Wenn ich die zwei karten 750-504 und 750-402 Alleien Betreibe Leuchtet sie Grün.
 Liegt das Daran das die zwei nuen karten keine Kontakt für die Erde haben ?


Meine Aufstellung ist:
750-880 
750-400
750-501
750-504
750-402 
750-600 



Mit Freundlichen Grüßen
Vittel


----------



## dast (12 März 2015)

Versuch doch mal mittels Browser auf das Web-Interface des Controllers zuzugreifen.
Dort findest du einen genauen Fehlercode plus Grund!
Vermutlich eine falsche Hardwarekonfiguration ...


----------



## lord2k3 (12 März 2015)

Du könntest auch die Hardware Konfiguration in codesys einlesen (mit der Lupe) lassen.
Ich tippe ebenfalls auf falsche Konfiguration.


----------



## Vittel01 (12 März 2015)

Also ich habe Die Hardware Konfiguraton jetzt mit der Lupe eingelesen und wieder überschreiben. Die I/O Led Blinkt immer noch Rot.
Der WBM gibt mir Folgenden Fehler:

State Modbus Watchdog:  Disabled Error code:   10 Error argument:   5 Error description:  missmatch in CoDeSys io configuration


----------



## lord2k3 (12 März 2015)

Das sagt aber aus, dass deine config nicht passt.
Nachedem du mit der lupe eingelesen hast bitte nicht überschreiben


----------



## Vittel01 (12 März 2015)

Also ich habe jetzt mal ein neues Projekt gemacht und die Hardware mit der Lupe eingelesen. Aber was muss ich dan umstellen ?
Ich habe noch eine andere Fehlermeldung gehabt.

State Modbus Watchdog:  Disabled Error code:   6 Error argument:   9 Error description:  invalid terminal mapping description file (ea-config.xml)


----------



## gravieren (12 März 2015)

Hi

Mal den Button "create-ea-config.xml"   drücken.

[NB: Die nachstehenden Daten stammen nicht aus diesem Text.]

/-- Nothing is classified in TRANSPARENT (R60). -/
theorem State.windowMap_state_transparent (h : s.boot.state = .transparent) : (s.windowMap a).state = none := by
  rw [State.windowMap_transparent h]
  unfold State.decodeTransparent
  dsimp only
  split
  · rfl
  · split <;> rfl

/-- A chunk with a state is reached in RELEASED alone, of the two boot states in which reads are classified. -/
theorem State.released_of_chunkState {st : ChunkState}
    (h : (s.boot.state = .released ∧ s.boot.active.isSome = true) ∨ s.boot.state = .transparent)
    (hst : (s.windowMap a).state = some st) : s.boot.state = .released ∧ ∃ b, s.boot.active = some b := by
  rcases h with ⟨h, hb⟩ | h
  · exact ⟨h, Option.isSome_iff_exists.1 hb⟩
  · rw [State.windowMap_state_transparent h] at hst
    cases hst

/-- DATA and MANIFEST addresses lie in the active half and name no chunk (R57). -/
theorem State.windowMap_data_or_manifest (h : s.boot.state = .released) (hb : s.boot.active = some b)
    (ha : a.toNat < s.bankWords) (hc : (s.windowMap a).cls = .data ∨ (s.windowMap a).cls = .manifest) :
    (s.windowMap a).loc = some (b, a.toNat, s.flashAddr b a.toNat) ∧ (s.windowMap a).chunk = none := by
  rw [State.windowMap_released h hb, State.decodeMapped_active ha] at hc ⊢
  by_cases hm : manifestChunk s.lines.fsz ≤ a.toNat / 2048
  · rw [State.decodeActive_manifest hm]
    exact ⟨rfl, rfl⟩
  · match hf : findRegion s.tables.regions 0 (a.toNat / 2048) with
    | some (i, .image g) =>
      rw [State.decodeActive_image (Nat.not_le.1 hm) hf] at hc
      simp at hc
    | some (i, .data g) =>
      rw [State.decodeActive_data (Nat.not_le.1 hm) hf]
      exact ⟨rfl, rfl⟩
    | none =>
      rw [State.decodeActive_uncovered (Nat.not_le.1 hm) hf] at hc
      simp at hc

end

end Sys2Proof.Machine
end

section
/-! Reads of the Controller Port as they arrive (R99, R101 to R106): the class of the address, the answer, and the read held. -/

namespace Sys2Proof.Machine

section
variable {s : State} {a : Addr}

/-! ## Arrivals (R99, R101) -/

theorem State.portTakes_iff (s : State) :
    s.portTakes = true ↔ s.port = .free ∧ s.lines.crstIn = false ∧ s.lines.inReset = false := by
  simp [State.portTakes, and_assoc]

theorem exec_cpReadArrival_taken (hp : s.port = .free) (hc : s.lines.crstIn = false) (hr : s.lines.inReset = false) :
    exec (.cpReadArrival a) s = .next (s.readArrives a) :=
  congrArg Host.Outcome.next (if_pos (s.portTakes_iff.2 ⟨hp, hc, hr⟩))

theorem exec_cpReadArrival_ignored (h : s.port ≠ .free ∨ s.lines.crstIn = true ∨ s.lines.inReset = true) :
    exec (.cpReadArrival a) s = .next s := by
  refine congrArg Host.Outcome.next (if_neg fun ht => ?_)
  obtain ⟨hp, hc, hr⟩ := s.portTakes_iff.1 ht
  simp [hp, hc, hr] at h

theorem State.readArrives_unmapped (h : s.boot.state ≠ .released) (ht : s.boot.state ≠ .transparent) :
    s.readArrives a = s.answer 0xFFFF#16 := by
  unfold State.readArrives
  split
  case h_1 e => exact absurd e h
  case h_2 e => exact absurd e ht
  all_goals rfl

section
variable (hs : s.boot.state = .released ∨ s.boot.state = .transparent)
include hs

theorem State.readArrives_mapped : s.readArrives a = s.readByClass a := by
  rcases hs with h | h <;> simp [State.readArrives, h]

/-! ## The classes (R102 to R104) -/

theorem State.readArrives_fill (hc : (s.windowMap a).cls = .uncovered ∨ (s.windowMap a).cls = .outOfRange) :
    s.readArrives a = s.answer s.boot.params.fillWord := by
  rw [State.readArrives_mapped hs]
  rcases hc with hc | hc <;> simp [State.readByClass, hc]

theorem State.readArrives_forward (hc : (s.windowMap a).cls = .data ∨ (s.windowMap a).cls = .manifest ∨
    (s.windowMap a).cls = .inactive ∨ (s.windowMap a).cls = .unclassified) :
    s.readArrives a = s.forwardRead a (s.windowMap a) := by
  rw [State.readArrives_mapped hs]
  rcases hc with hc | hc | hc | hc <;> simp [State.readByClass, hc]

end

/-! ## The states of an IMAGE chunk (R104 to R106) -/

/-- The read of an UNCHECKED chunk under the port's policy: held for its proof, or filled (R105, R106). -/
def State.uncheckedPort (s : State) (a : Addr) (b : Bank) (c : ChunkRef) : Port :=
  if s.boot.params.holdFill = false then
    .held { addr := a, cls := .imageChunk, chunk := some c, bank := b, flash := s.flashAddr b a.toNat, wait := .proof }
  else .answered s.boot.params.fillWord

/-- The demand of that read waits with it, or is made without a waiter. -/
def State.uncheckedWaiter (s : State) (c : ChunkRef) : Option Nat :=
  if s.boot.params.holdFill = false then some c.offset else none

section
variable {b : Bank} (h : s.boot.state = .released) (hb : s.boot.active = some b)
include h hb

theorem State.readArrives_image {st : ChunkState} (hst : (s.windowMap a).state = some st) :
    s.readArrives a = s.imageRead a (s.windowMap a) := by
  obtain ⟨hc, -⟩ := State.windowMap_chunk h hb hst
  simp [State.readArrives_mapped (.inl h), State.readByClass, hc]

theorem State.readArrives_bad (hst : (s.windowMap a).state = some .bad) :
    s.readArrives a = s.answer s.boot.params.fillWord := by
  obtain ⟨-, -, -, c, -, hchunk, -⟩ := State.windowMap_chunk h hb hst
  simp [State.readArrives_image h hb hst, State.imageRead, hchunk, hst]

/-- A GOOD chunk's word is fetched where its bank is IDLE or the read may wait for it, and else filled (R104). -/
theorem State.readArrives_good (hst : (s.windowMap a).state = some .good) : s.readArrives a =
    if s.bankCond b = .idle ∨ s.boot.params.holdFill = false then s.forwardRead a (s.windowMap a)
    else s.answer s.boot.params.fillWord := by
  obtain ⟨-, hloc, -, c, -, hchunk, -⟩ := State.windowMap_chunk h hb hst
  simp [State.readArrives_image h hb hst, State.imageRead, hchunk, hst, hloc]

theorem State.readArrives_unchecked {c : ChunkRef} (hchunk : (s.windowMap a).chunk = some c)
    (hst : (s.windowMap a).state = some .unchecked) : s.readArrives a =
      ((s.withPort (s.uncheckedPort a b c)).claimDemand true c.region c.index (s.uncheckedWaiter c)).1 := by
  obtain ⟨hcls, hloc, -⟩ := State.windowMap_chunk h hb hst
  rw [State.readArrives_image h hb hst]
  unfold State.uncheckedPort State.uncheckedWaiter
  cases hf : s.boot.params.holdFill
  · simp [State.imageRead, State.stallRead, hchunk, hst, hf, hloc, hcls]
  · simp [State.imageRead, State.fillRead, State.answer, hchunk, hst, hf]

end

/-! ## A read forwarded (R85, R102) -/

/-- A forwarded read is held, and its word requested at once where the port has no other access or request. -/
theorem State.forwardRead_eq {d : Decode} {b : Bank} {o f : Nat} (hd : d.loc = some (b, o, f))
    (hw : s.arbiter.cpWait = none) (hbusy : s.cpBusy = false) : s.forwardRead a d =
      (s.withPort (.held { addr := a, cls := d.cls, chunk := d.chunk, bank := b, flash := f, wait := .flash })).withArbiter
        { s.arbiter with cpWait := some (.read { bank := b, addr := f, image := decide (d.cls = .imageChunk) }) } := by
  have hdue : (s.withPort (.held { addr := a, cls := d.cls, chunk := d.chunk, bank := b, flash := f
                                   wait := .flash })).cpDue =
      some (.read { bank := b, addr := f, image := decide (d.cls = .imageChunk) }) := by
    cases ho : s.filter.op <;> simp [State.cpDue, ho]
  have hidle : (s.withPort (.held { addr := a, cls := d.cls, chunk := d.chunk, bank := b, flash := f
                                    wait := .flash })).cpBusy = false := hbusy
  simp [State.forwardRead, hd, State.requestCp, hw, hidle, hdue]

end

/-- Settles O47: the address's class (`State.windowMap_outOfRange`, `State.released_of_chunkState`) and what the port makes of it. -/
theorem aReadIsAnsweredAtItsArrival : Obligations.AReadIsAnsweredAtItsArrival := by
  intro s a
  refine ⟨exec_cpReadArrival_ignored, fun hp hc hr => ?_⟩
  rw [exec_cpReadArrival_taken hp hc hr]
  refine ⟨fun h ht => congrArg Host.Outcome.next (State.readArrives_unmapped h ht), fun h => ⟨fun ha => ?_, fun hx => ?_,
    fun b hb hst hbank hfill => ?_⟩⟩
  · have hs := h.imp_left And.left
    exact congrArg Host.Outcome.next (State.readArrives_fill hs (.inr (by rw [State.windowMap_outOfRange h ha]; rfl)))
  · rcases hx with hx | hst
    · exact congrArg Host.Outcome.next (State.readArrives_fill (h.imp_left And.left) (.inl hx))
    · obtain ⟨hrel, b, hb⟩ := State.released_of_chunkState h hst
      exact congrArg Host.Outcome.next (State.readArrives_bad hrel hb hst)
  · obtain ⟨hrel, -⟩ := State.released_of_chunkState h hst
    refine congrArg Host.Outcome.next ((State.readArrives_good hrel hb hst).trans (if_neg ?_))
    simp [hbank, hfill]

/-- Settles O48: the Window Map half by half (`State.decodeActive_image` and its companions), and the read it forwards
(`State.forwardRead_eq`). -/
theorem aReadIsForwardedToTheWordOfItsAddress : Obligations.AReadIsForwardedToTheWordOfItsAddress := by
  refine ⟨?_, ?_⟩
  · intro s a w maps
    refine ⟨fun b hb hs => ?_, fun h => ?_, State.windowMap_noMap⟩
    · intro c here covers
      have hmap := State.windowMap_mapped (a := a) hb hs
      refine ⟨fun ha hm => ?_, fun ha hm => ⟨fun i r hi hcov hfirst => ?_, fun hnone => ?_⟩, fun ha ha2 => ?_, fun ha => ?_⟩
      · exact hmap.trans ((State.decodeMapped_active ha).trans (State.decodeActive_manifest hm))
      · have hfind := findRegion_first (i := 0) hi ((r.holds_iff c).2 hcov) fun j q hj hq =>
          Bool.eq_false_iff.2 (mt (q.holds_iff c).1 (hfirst j q hj hq))
        rw [Nat.zero_add] at hfind
        refine ⟨fun g k hg hk => ?_, fun g hg => ?_⟩
        · subst hg
          have hstate : s.tables.chunkState (g.first + (c - g.base)) = k.state := by simp [Tables.chunkState, hk]
          rw [hmap, State.decodeMapped_active ha, State.decodeActive_image hm hfind, ← hstate]
          rfl
        · subst hg
          exact hmap.trans ((State.decodeMapped_active ha).trans (State.decodeActive_data hm hfind))
      · have hfind := findRegion_none (i := 0) fun r hr => Bool.eq_false_iff.2 (mt (r.holds_iff c).1 (hnone r hr))
        exact hmap.trans ((State.decodeMapped_active ha).trans (State.decodeActive_uncovered hm hfind))
      · exact hmap.trans (State.decodeMapped_other ha ha2)
      · exact hmap.trans (State.decodeMapped_beyond ha)
    · have hmap := State.windowMap_transparent (a := a) h
      exact ⟨fun ha => hmap.trans (State.decodeTransparent_low ha), fun ha ha2 =>
        hmap.trans (State.decodeTransparent_high ha ha2), fun ha => hmap.trans (State.decodeTransparent_beyond ha)⟩
  · intro s a hp hc hr hw hbusy w d forwarded
    rw [exec_cpReadArrival_taken hp hc hr]
    refine ⟨fun b hs hb => ⟨fun ha hcls => ?_, fun ha hst hgo => ?_, fun ha ha2 => ?_⟩, fun hs ha => ?_⟩
    · obtain ⟨hloc, hchunk⟩ := State.windowMap_data_or_manifest hs hb ha hcls
      rw [State.readArrives_forward (.inl hs) (hcls.imp_right .inl), State.forwardRead_eq hloc hw hbusy, hchunk]
      rfl
    · obtain ⟨hcls, hloc, -⟩ := State.windowMap_chunk hs hb hst
      rw [State.readArrives_good hs hb hst, if_pos hgo, State.forwardRead_eq hloc hw hbusy, hcls]
      rfl
    · have hmap := (State.windowMap_released (a := a) hs hb).trans (State.decodeMapped_other ha ha2)
      rw [State.readArrives_forward (.inl hs) (by simp [hmap]), hmap, State.forwardRead_eq rfl hw hbusy]
      rfl
    · have hmap := State.windowMap_transparent (a := a) hs
      by_cases hlow : a.toNat < w
      · rw [State.decodeTransparent_low hlow] at hmap
        rw [State.readArrives_forward (.inr hs) (by simp [hmap]), hmap, State.forwardRead_eq rfl hw hbusy, if_pos hlow]
        rfl
      · rw [State.decodeTransparent_high (Nat.not_lt.1 hlow) ha] at hmap
        rw [State.readArrives_forward (.inr hs) (by simp [hmap]), hmap, State.forwardRead_eq rfl hw hbusy, if_neg hlow]
        rfl

end Sys2Proof.Machine
end

section
/-! The Scanner with no slot FREE: its claims take none, so that it changes its own state at most (R69, R150). -/

namespace Sys2Proof.Machine

section
variable {s : State} (hf : s.lowestFree = none)
include hf

theorem State.claimScan_full (p : Purpose) (r k : Nat) : (s.claimScan p r k).1 = s := by
  unfold State.claimScan
  rw [hf]
  split
  · rfl
  · split <;> rfl

/-- A chunk that no slot holds finds no slot either. -/
theorem State.claimScan_notMade {r k : Nat} (hn : s.chunkHolder r k = none) (p : Purpose) :
    s.claimScan p r k = (s, .notMade) := by
  simp [State.claimScan, hn, hf]

theorem State.scanStep_full {pos k : Nat} {u : State} (hu : s.scanStep pos k = some u) : u = s.withScan u.scan := by
  unfold State.scanStep at hu
  dsimp only at hu
  split at hu
  · cases hu; rfl
  · cases hu; rfl
  · next p r _ =>
    have hclaim := State.claimScan_full hf p r k
    split at hu
    · next heq => cases hu; rw [heq] at hclaim; cases hclaim; rfl
    · next heq => cases hu; rw [heq] at hclaim; cases hclaim; rfl
    · cases hu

Anschliessend mal die Wago neu starten.


----------



## Vittel01 (12 März 2015)

Also die option Creat a new config  gab es bei mir nicht. Ih habe jetzt mal den Controler mit geöfnetem WEB resettet und nun Funktionirt es.


----------



## lord2k3 (12 März 2015)

Ein boot tut gut


----------



## Vittel01 (12 März 2015)

Ja aber das habe ich minimum 10 mal gemacht


----------



## .:WAGO::014797:. (13 März 2015)

Hallo Vittel,

wenn z.B. zusammen mit einem Bootprojekt bereits einmal eine xml-Datei mit der Steuerungskonfigurtion in den Kontroller geladen wurde und dann anschließend weitere IO-Klemmen hizugefügt wurden bzw. der Aufbau der Hardware geändert wurde, kommt es danach beim Wiedereinschalten zu einer Fehlermeldung. Der Kontroller hat erkannt, dass gespeicherte und tatsächliche Steuerungskonfiguration nicht zueinander passen.

Mit Hilfe von WAGO Ethernetsettings kannst Du das Dateisystem zurück setzen und damit die besagte xml-Datei löschen. Danach wird die Firmware des Kontrollers neu gestartet und der Fehler sollte nicht mehr auftreten.


----------